- [Dataset extract]

-- ==== Sys2Proof/Laws/Reads.lean ====
section
/-!
SUPPORT. Frames as they are read: for each shared operation and each command, the cells, jobs,
opportunities, channels, profiles and reference records it leaves as they are.
-/
namespace Sys2Proof.Machine


@[simp] theorem State.offer_reads (s : State) (c : CellId) :
    (∀ d, (s.offer c).cell d = s.cell d) ∧ (∀ x, (s.offer c).channel x = s.channel x) ∧
    (∀ q, (s.offer c).profile q = s.profile q) ∧
    (∀ d q, (s.offer c).reference d q = s.reference d q) := by
  simp [State.cell, State.channel, State.profile, State.reference]

@[simp] theorem State.offerBoth_reads (s : State) :
    (∀ d, (s.offerBoth).cell d = s.cell d) ∧ (∀ x, (s.offerBoth).channel x = s.channel x) ∧
    (∀ q, (s.offerBoth).profile q = s.profile q) ∧
    (∀ d q, (s.offerBoth).reference d q = s.reference d q) := by
  simp [State.cell, State.channel, State.profile, State.reference]

@[simp] theorem State.invalidate_reads (s : State) (c : CellId) (p : Fin 4) :
    (∀ d, (s.invalidate c p).cell d = s.cell d) ∧ (∀ d, (s.invalidate c p).job d = s.job d) ∧
    (∀ d, (s.invalidate c p).opportunity d = s.opportunity d) ∧
    (∀ x, (s.invalidate c p).channel x = s.channel x) ∧
    (∀ q, (s.invalidate c p).profile q = s.profile q) := by
  simp [State.cell, State.job, State.opportunity, State.channel, State.profile]

@[simp] theorem State.invalidateProfile_reads (s : State) (p : Fin 4) :
    (∀ d, (s.invalidateProfile p).cell d = s.cell d) ∧
    (∀ d, (s.invalidateProfile p).job d = s.job d) ∧
    (∀ d, (s.invalidateProfile p).opportunity d = s.opportunity d) ∧
    (∀ x, (s.invalidateProfile p).channel x = s.channel x) ∧
    (∀ q, (s.invalidateProfile p).profile q = s.profile q) := by
  simp [State.cell, State.job, State.opportunity, State.channel, State.profile]

@[simp] theorem State.offerReference_reads
    (s : State) (c : CellId) (j : Job) (o : Outcome) (n : Nat) :
    (∀ d, (s.offerReference c j o n).cell d = s.cell d) ∧
    (∀ d, (s.offerReference c j o n).job d = s.job d) ∧
    (∀ d, (s.offerReference c j o n).opportunity d = s.opportunity d) ∧
    (∀ x, (s.offerReference c j o n).channel x = s.channel x) ∧
    (∀ q, (s.offerReference c j o n).profile q = s.profile q) := by
  simp [State.cell, State.job, State.opportunity, State.channel, State.profile]

@[simp] theorem State.updateHealth_reads (s : State) (ch : Fin 10) (f : Bool) (o : Outcome) :
    (∀ d, (s.updateHealth ch f o).cell d = s.cell d) ∧
    (∀ q, (s.updateHealth ch f o).profile q = s.profile q) := by
  simp [State.cell, State.profile]

@[simp] theorem State.append_reads (s : State) (r : Record) :
    (∀ d, (s.append r).cell d = s.cell d) ∧ (∀ d, (s.append r).job d = s.job d) ∧
    (∀ d, (s.append r).opportunity d = s.opportunity d) ∧
    (∀ x, (s.append r).channel x = s.channel x) ∧ (∀ q, (s.append r).profile q = s.profile q) ∧
    (∀ d q, (s.append r).reference d q = s.reference d q) := by
  simp [State.cell, State.job, State.opportunity, State.channel, State.profile, State.reference]

@[simp] theorem State.release_reads (s : State) :
    (∀ d, (s.release).cell d = s.cell d) ∧ (∀ x, (s.release).channel x = s.channel x) ∧
    (∀ q, (s.release).profile q = s.profile q) ∧
    (∀ d q, (s.release).reference d q = s.reference d q) := by
  simp [State.cell, State.channel, State.profile, State.reference]

@[simp] theorem State.release_reads_job (s : State) :
    ∀ d, (s.release).job d = s.job d := by
  intro d; unfold State.release; (try dsimp only); (repeat' split) <;> first | rfl | (simp; done) | (simp; rfl) | (simp [Reply.done, Reply.refuse]; done) | (simp [Reply.done]; rfl)

@[simp] theorem State.monitor_reads (s : State) (i : Fin 16) (r : Record) :
    (∀ d, (s.monitor i r).2.cell d = s.cell d) ∧ (∀ d, (s.monitor i r).2.job d = s.job d) ∧
    (∀ d, (s.monitor i r).2.opportunity d = s.opportunity d) ∧
    (∀ x, (s.monitor i r).2.channel x = s.channel x) ∧
    (∀ q, (s.monitor i r).2.profile q = s.profile q) ∧
    (∀ d q, (s.monitor i r).2.reference d q = s.reference d q) := by
  simp [State.cell, State.job, State.opportunity, State.channel, State.profile, State.reference]

@[simp] theorem State.applyCommit_reads (s : State) :
    (∀ d, (s.applyCommit).cell d = s.cell d) ∧ (∀ d, (s.applyCommit).job d = s.job d) ∧
    (∀ d, (s.applyCommit).opportunity d = s.opportunity d) ∧
    (∀ x, (s.applyCommit).channel x = s.channel x) ∧
    (∀ q, (s.applyCommit).profile q = s.profile q) ∧
    (∀ d q, (s.applyCommit).reference d q = s.reference d q) := by
  simp [State.cell, State.job, State.opportunity, State.channel, State.profile, State.reference]

@[simp] theorem State.applyPending_reads (s : State) :
    (∀ d, (s.applyPending).cell d = s.cell d) ∧ (∀ d, (s.applyPending).job d = s.job d) ∧
    (∀ d, (s.applyPending).opportunity d = s.opportunity d) ∧
    (∀ x, (s.applyPending).channel x = s.channel x) ∧
    (∀ q, (s.applyPending).profile q = s.profile q) ∧
    (∀ d q, (s.applyPending).reference d q = s.reference d q) := by
  simp [State.cell, State.job, State.opportunity, State.channel, State.profile, State.reference]

@[simp] theorem State.reachStopped_reads (s : State) :
    (∀ d, (s.reachStopped).cell d = s.cell d) ∧ (∀ d, (s.reachStopped).job d = s.job d) ∧
    (∀ d, (s.reachStopped).opportunity d = s.opportunity d) ∧
    (∀ x, (s.reachStopped).channel x = s.channel x) ∧
    (∀ q, (s.reachStopped).profile q = s.profile q) ∧
    (∀ d q, (s.reachStopped).reference d q = s.reference d q) := by
  simp [State.cell, State.job, State.opportunity, State.channel, State.profile, State.reference]

@[simp] theorem State.completionCheck_reads (s : State) :
    (∀ d, (s.completionCheck).cell d = s.cell d) ∧ (∀ d, (s.completionCheck).job d = s.job d) ∧
    (∀ d, (s.completionCheck).opportunity d = s.opportunity d) ∧
    (∀ x, (s.completionCheck).channel x = s.channel x) ∧
    (∀ q, (s.completionCheck).profile q = s.profile q) ∧
    (∀ d q, (s.completionCheck).reference d q = s.reference d q) := by
  simp [State.cell, State.job, State.opportunity, State.channel, State.profile, State.reference]

@[simp] theorem State.endScanJob_reads (s : State) :
    (∀ d, (s.endScanJob).cell d = s.cell d) ∧ (∀ d, (s.endScanJob).job d = s.job d) ∧
    (∀ d, (s.endScanJob).opportunity d = s.opportunity d) ∧
    (∀ x, (s.endScanJob).channel x = s.channel x) ∧
    (∀ q, (s.endScanJob).profile q = s.profile q) ∧
    (∀ d q, (s.endScanJob).reference d q = s.reference d q) := by
  simp [State.cell, State.job, State.opportunity, State.channel, State.profile, State.reference]

@[simp] theorem State.startCycle_reads (s : State) :
    (∀ d, (s.startCycle).cell d = s.cell d) ∧ (∀ x, (s.startCycle).channel x = s.channel x) ∧
    (∀ q, (s.startCycle).profile q = s.profile q) ∧
    (∀ d q, (s.startCycle).reference d q = s.reference d q) := by
  simp [State.cell, State.channel, State.profile, State.reference]

@[simp] theorem State.startCycle_reads_job (s : State) :
    ∀ d, (s.startCycle).job d = s.job d := by
  intro d; unfold State.startCycle; (try dsimp only); (repeat' split) <;> first | rfl | (simp; done) | (simp; rfl) | (simp [Reply.done, Reply.refuse]; done) | (simp [Reply.done]; rfl)

@[simp] theorem State.countOverrun_reads (s : State) :
    (∀ d, (s.countOverrun).cell d = s.cell d) ∧ (∀ d, (s.countOverrun).job d = s.job d) ∧
    (∀ d, (s.countOverrun).opportunity d = s.opportunity d) ∧
    (∀ x, (s.countOverrun).channel x = s.channel x) ∧
    (∀ q, (s.countOverrun).profile q = s.profile q) ∧
    (∀ d q, (s.countOverrun).reference d q = s.reference d q) := by
  simp [State.cell, State.job, State.opportunity, State.channel, State.profile, State.reference]

@[simp] theorem State.cycleStartEvent_reads (s : State) :
    (∀ d, (s.cycleStartEvent).cell d = s.cell d) ∧
    (∀ x, (s.cycleStartEvent).channel x = s.channel x) ∧
    (∀ q, (s.cycleStartEvent).profile q = s.profile q) ∧
    (∀ d q, (s.cycleStartEvent).reference d q = s.reference d q) := by
  simp [State.cell, State.channel, State.profile, State.reference]

@[simp] theorem State.cycleStartEvent_reads_job (s : State) :
    ∀ d, (s.cycleStartEvent).job d = s.job d := by
  intro d; unfold State.cycleStartEvent; (try dsimp only); (repeat' split) <;> first | rfl | (simp; done) | (simp; rfl) | (simp [Reply.done, Reply.refuse]; done) | (simp [Reply.done]; rfl)

@[simp] theorem State.removeDue_reads (s : State) (c : CellId) :
    (∀ d, (s.removeDue c).cell d = s.cell d) ∧ (∀ d, (s.removeDue c).job d = s.job d) ∧
    (∀ d, (s.removeDue c).opportunity d = s.opportunity d) ∧
    (∀ x, (s.removeDue c).channel x = s.channel x) ∧
    (∀ q, (s.removeDue c).profile q = s.profile q) ∧
    (∀ d q, (s.removeDue c).reference d q = s.reference d q) := by
  simp [State.cell, State.job, State.opportunity, State.channel, State.profile, State.reference]
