theorem entryFlags_toNat (e : ScanEntry) :
    (entryFlags e).toNat = (if e.enabled then 1 else 0) + (if e.ratio then 2 else 0) +
      (if e.window = none then 0 else 4) := by
  have all : ∀ x y z : Bool,
      (flagByte x ||| (flagByte y <<< 1) ||| (flagByte z <<< 2)).toNat =
        (if x then 1 else 0) + (if y then 2 else 0) + (if z then 4 else 0) := by decide
  rw [entryFlags, all]
  cases e.window <;> rfl

theorem imageOfEntry_none {e : ScanEntry} (h : e.window = none) :
    imageOfEntry e =
      #v[entryFlags e, e.channel, e.profile, e.m, e.every, e.phase, 0, 0, 0, 0, 0, 0, 0, 0, 0] := by
  unfold imageOfEntry entryFlags
  rw [h]

theorem imageOfEntry_some {e : ScanEntry} {w : Window} (h : e.window = some w) :
    imageOfEntry e =
      #v[entryFlags e, e.channel, e.profile, e.m, e.every, e.phase, w.qualify,
        byteOf w.low.toNat 0, byteOf w.low.toNat 1, byteOf w.low.toNat 2,
        byteOf w.high.toNat 0, byteOf w.high.toNat 1, byteOf w.high.toNat 2,
        byteOf w.hysteresis.toNat 0, byteOf w.hysteresis.toNat 1] := by
  unfold imageOfEntry entryFlags
  rw [h]

theorem imageOfEntry_head (e : ScanEntry) :
    (imageOfEntry e)[0] = entryFlags e ∧ (imageOfEntry e)[1] = e.channel ∧
      (imageOfEntry e)[2] = e.profile ∧ (imageOfEntry e)[3] = e.m ∧
      (imageOfEntry e)[4] = e.every ∧ (imageOfEntry e)[5] = e.phase := by
  cases h : e.window with
  | none => rw [imageOfEntry_none h]; exact ⟨rfl, rfl, rfl, rfl, rfl, rfl⟩
  | some w => rw [imageOfEntry_some h]; exact ⟨rfl, rfl, rfl, rfl, rfl, rfl⟩

theorem entryOfImage_imageOfEntry (e : ScanEntry) : entryOfImage (imageOfEntry e) = e := by
  obtain ⟨b0, b1, b2, b3, b4, b5⟩ := imageOfEntry_head e
  obtain ⟨f0, f1, f2⟩ := entryFlags_getLsbD e
  unfold entryOfImage
  rw [b0, b1, b2, b3, b4, b5, f0, f1, f2]
  cases h : e.window with
  | none => cases e; cases h; rfl
  | some w =>
    rw [imageOfEntry_some h]
    have low := le24_of_bitVec w.low
    have high := le24_of_bitVec w.high
    have hysteresis := le16_of_bitVec w.hysteresis
    cases e
    cases h
    simp [low, high, hysteresis]

/-! ### The profile image -/

theorem Profile.legal_iff (p : Profile) :
    p.legal = true ↔ p.settle ≤ 15 ∧ (1 ≤ p.cycles ∧ p.cycles ≤ 256) ∧
      (1 ≤ p.gate ∧ p.gate ≤ 1000) ∧ (1 ≤ p.precharge ∧ p.precharge ≤ 65535) ∧
      (1 ≤ p.stallLimit ∧ p.stallLimit ≤ 65535) ∧ p.lifetime ≤ 65535 ∧
      (1 ≤ p.useLimit ∧ p.useLimit ≤ 255) := by
  simp only [Profile.legal, Bool.and_eq_true, decide_eq_true_eq, and_assoc]

theorem methodOfByte_code (m : Method) : methodOfByte m.code = some m := by cases m <;> rfl
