-- ==== Sys2Proof/Machine/Operands.lean ====
section
/-! DEFINITION. The operand forms: an operation on a direction that must name an FDC machine, be alive or be ready for a cycle; on a pin that must exist; on a handle. Each states what happens to an operand that does not qualify. -/

namespace Sys2Proof.Machine

/-- An operation on machine `d`, refused when `d >= N_DIR` (43_host_interface.md R180). -/
def State.onFdc (s : State) (d : Nat) (k : Fdc → Attempt Result) : Attempt Result :=
  match s.fdc? d with
  | none => s.refuse
  | some f => k f

/-- An operation on machine `d`, refused when it is not alive (10_state.md R32). -/
def State.onAlive (s : State) (d : Nat) (k : Fdc → Attempt Result) : Attempt Result :=
  s.onFdc d fun f => if f.alive then k f else s.refuse

/-- An operation on machine `d`, admitted as `CYCLE` is: alive and not faulted (41_packet_dispatcher.md R110). -/
def State.onReady (s : State) (d : Nat) (k : Fdc → Attempt Result) : Attempt Result :=
  s.onAlive d fun f => if f.faultFull then s.refuse else k f

/-- Whether a GPIO primitive succeeded (42_gpio.md R141). -/
def primResult (ok : Bool) : Result := if ok then .ok else .fail

/-- A GPIO primitive on pin `p` (R141): it fails without a draw when `p >= N_PINS` or `cond` does not hold of the
pin, else draws `env_ok`, and changes the pin by `g` only on success. -/
def State.primitive (s : State) (p : Nat) (cond : Pin → Bool) (g : Pin → Pin) : Attempt Bool :=
  match s.pin? p with
  | none => .done s false
  | some q =>
    if cond q then
      s.gpioEnv.andThen fun t envOk => .done (if envOk then t.updPin p g else t) envOk
    else .done s false

/-- The pin a handle operation acts on, if it does not fail (R150, R155): `h.ok = 1`, the pin exists and is exported. -/
def State.handlePin (s : State) (h : Handle) : Option Pin :=
  if h.ok then (s.pin? h.pin).filter (·.exported) else none

end Sys2Proof.Machine
end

- [Try it] Send back an exact copy of only the lines from the line with "(∀ q, (s.release).profile" up to and including the line with "(∀ d, (s.monitor i r).2.opportunity" in the data above.

- [Completed exercise]
    (∀ q, (s.release).profile q = s.profile q) ∧
    (∀ d q, (s.release).reference d q = s.reference d q) := by
  simp [State.cell, State.channel, State.profile, State.reference]

@[simp] theorem State.release_reads_job (s : State) :
    ∀ d, (s.release).job d = s.job d := by
  intro d; unfold State.release; (try dsimp only); (repeat' split) <;> first | rfl | (simp; done) | (simp; rfl) | (simp [Reply.done, Reply.refuse]; done) | (simp [Reply.done]; rfl)

@[simp] theorem State.monitor_reads (s : State) (i : Fin 16) (r : Record) :
    (∀ d, (s.monitor i r).2.cell d = s.cell d) ∧ (∀ d, (s.monitor i r).2.job d = s.job d) ∧
    (∀ d, (s.monitor i r).2.opportunity d = s.opportunity d) ∧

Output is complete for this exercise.